Reproducible example:
datas.d <- function(nDf, nRow) {
lapply(seq_len(nDf), function(x) {
data.frame(
id1 = sample(7e8:9e8, nRow),
id2 = sample(1e9, nRow),
id3 = sample(1e9, nRow),
date = sample(seq(as.Date("2012-01-01"), Sys.Date(), by = 1), nRow, rep = TRUE),
code1 = sample(10, nRow, rep = TRUE),
code2 = sample(10, nRow, rep = TRUE),
code3 = sample(10, nRow, rep = TRUE)
)
})
}
datasDate <- datas.d(40, 25e4)
forLoopDate <- function(datas) {
for (i in seq_along(datas)) {
datas[[i]]$period <- rep("old", nrow(datas[[i]]))
datas[[i]]$period[format(datas[[i]]$date, "%Y") == "2015"] <- "new"
}
return(datas)
}
> system.time(forLoopDate(datasDate))
utilisateur système écoulé
41.46 0.31 41.84
I already experienced slow action when I coerced rows to dates in an 800k row data frame, so I suspected date manipulation was to blame for poor performances.
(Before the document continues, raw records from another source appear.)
-- ==== Sys2Proof/Machine/State.lean ====
section
/-! DEFINITION. The state of the machine (`10_state.md`), its fault and refusal reasons, and the state right after reset. -/

namespace Sys2Proof.Machine

/-- The reasons a step stops with a fault. The machine's own five faults (R170 to R179) are NOT here: they are latched in
`State.fault` and the step goes on to a next state (log 7). -/
inductive Fault where
  /-- Raised by RET and CALL in a state whose `sp` holds 17..31, which R25 and R44 (a) say it never does: the spec gives no
  effect. Not reachable from reset. Safe (log 8). -/
  | stackPointerRange
  deriving DecidableEq, Repr

/-- The reasons a step has no meaning. -/
inductive Refusal where
  /-- An instruction whose arm of exec has no meaning yet. Raised by exec only. Safe. -/
  | notModelled (mnemonic : String)
  /-- Raised by an Init event whose arguments are not those of Init: a program longer than 3584 bytes ("not an event of the
  machine at all", R191) or a font that is not 80 bytes (R5, R6). Safe (log 9). -/
  | initArgs
  deriving DecidableEq, Repr

/-- The key-wait state tag `kw` (R28). -/
inductive KeyWait where
  | running
  | awaitingPress
  | awaitingRelease
  deriving DecidableEq, Repr

/-- The fault latch (R30; codes in section 2 of `60_exceptions.md`). -/
inductive FaultCode where
  | none
  | decodeFailure
  | stackOverflow
  | stackUnderflow
  | addressOutOfRange
  | fetchOutOfRange
  deriving DecidableEq, Repr

/-- `fault_info` (R176): "a record of three fields". -/
structure FaultInfo where
  pc : Word
  opcode : Word
  ea : BitVec 17
  deriving DecidableEq, Repr

/-- An event of the host (R11, R202). -/
inductive HostEvent where
  /-- `Step(keys, rnd)`: R170. -/
  | step (keys : BitVec 16) (rnd : Byte)
  /-- `Tick()`: R183. -/
  | tick
  /-- `Init(PROGRAM; FONT, MEM_FILL)`: R190. -/
  | init (args : InitArgs)
  deriving DecidableEq, Repr

/-- Memory: address and byte pairs in canonical form (`Memory.wf`). -/
abbrev Memory := List Host.Cell

/-- The framebuffer: `fb[X][Y]` is the pixel in column `X`, row `Y` (R27); `true` is 1, "set" (R150). -/
abbrev Framebuffer := Vector (Vector Bool 32) 64

/-- The state of the machine: the table that opens `10_state.md`, the input samples of the current Step, and the two fields
of the model's own that stand for the host (`host`, `draws`). -/
structure State where
  /-- `V[0]`..`V[15]` (R20). -/
  v : Vector Byte 16
  /-- The index register `I` (R24). -/
  i : Word
  /-- The program counter (R22). -/
  pc : Word
  /-- The stack pointer, the number of return addresses held (R25). -/
  sp : BitVec 5
  /-- The call stack (R25). -/
  stack : Vector Word 16
  /-- The delay timer (R26). -/
  dt : Byte
  /-- The sound timer (R26). -/
  st : Byte
  /-- The framebuffer (R27). -/
  fb : Framebuffer
  /-- The 4096 bytes of memory (R31). -/
  mem : Memory
  /-- The key-wait tag (R28). -/
  kw : KeyWait
  /-- The `x` field of the `Fx0A` that started the wait (R28). -/
  kwReg : Nibble
  /-- The key captured on press (R28). -/
  kwKey : Nibble
  /-- The most recently fetched instruction word (R29). -/
  ir : Word
  /-- The fault latch (R30). -/
  fault : FaultCode
  /-- What the raising Step recorded (R176). -/
  faultInfo : FaultInfo
  /-- The `keys` sample of the current Step (R38). -/
  keysIn : BitVec 16
  /-- The `rnd` sample of the current Step (R39). -/
  rndIn : Byte
  /-- The model's: events the host has issued and the core has not consumed, oldest first (log 1). -/
  host : List HostEvent
  /-- The model's: the argument of the next free value (log 15). -/
  draws : Nat
  deriving DecidableEq, Repr

/-- The machine after Init with the empty program and the default parameters (R37, R191; log 11). Its memory lists nothing:
an unlisted address reads as the reset contents (`Memory.unlisted`). -/
def State.reset : State where
  v := Vector.replicate 16 0#8
  i := 0#16
  pc := 0x0200#16
  sp := 0#5
  stack := Vector.replicate 16 0#16
  dt := 0#8
  st := 0#8
  fb := Vector.replicate 64 (Vector.replicate 32 false)
  mem := []
  kw := .running
  kwReg := 0#4
  kwKey := 0#4
  ir := 0#16
  fault := .none
  faultInfo := ⟨0#16, 0#16, 0#17⟩
  keysIn := 0#16
  rndIn := 0#8
  host := []
  draws := 0

end Sys2Proof.Machine
end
The R profiler confirmed this:
Rprof(tmp <- tempfile())
datas <- forLoopDate(datasDate)
Rprof(NULL)
summaryRprof(tmp)
$by.self
self.time self.pct total.time total.pct
"format.POSIXlt" 39.34 94.16 39.34 94.16
"as.POSIXlt.Date" 1.80 4.31 1.80 4.31
"==" 0.36 0.86 0.36 0.86
"forLoopDate" 0.22 0.53 41.78 100.00
"format.Date" 0.06 0.14 41.20 98.61
So I tried the same conversion skipping date formatting i.e. directly using the string for the year. The performance gain is unambiguous:
I am also testing it with another formatting function, year
from the lubridate package. The formatting is very fast I guess because it works at the C level?
datas.s <- function(nDf, nRow) {
lapply(seq_len(nDf), function(x) {
data.frame(
id1 = sample(7e8:9e8, nRow),
id2 = sample(1e9, nRow),
id3 = sample(1e9, nRow),
date = sample(2012:2015, nRow, rep = TRUE),
code1 = sample(10, nRow, rep = TRUE),
code2 = sample(10, nRow, rep = TRUE),
code3 = sample(10, nRow, rep = TRUE)
)
})
}
datasString <- datas.s(40, 25e4)
forLoopString <- function(datas) {
for (i in seq_along(datas)) {
datas[[i]]$period <- rep("old", nrow(datas[[i]]))
datas[[i]]$period[datas[[i]]$date == "2015"] <- "new"
}
return(datas)
}
library(lubridate)
forLoopDate2 <- function(datas) {
for (i in seq_along(datas)) {
datas[[i]]$period <- rep("old", nrow(datas[[i]]))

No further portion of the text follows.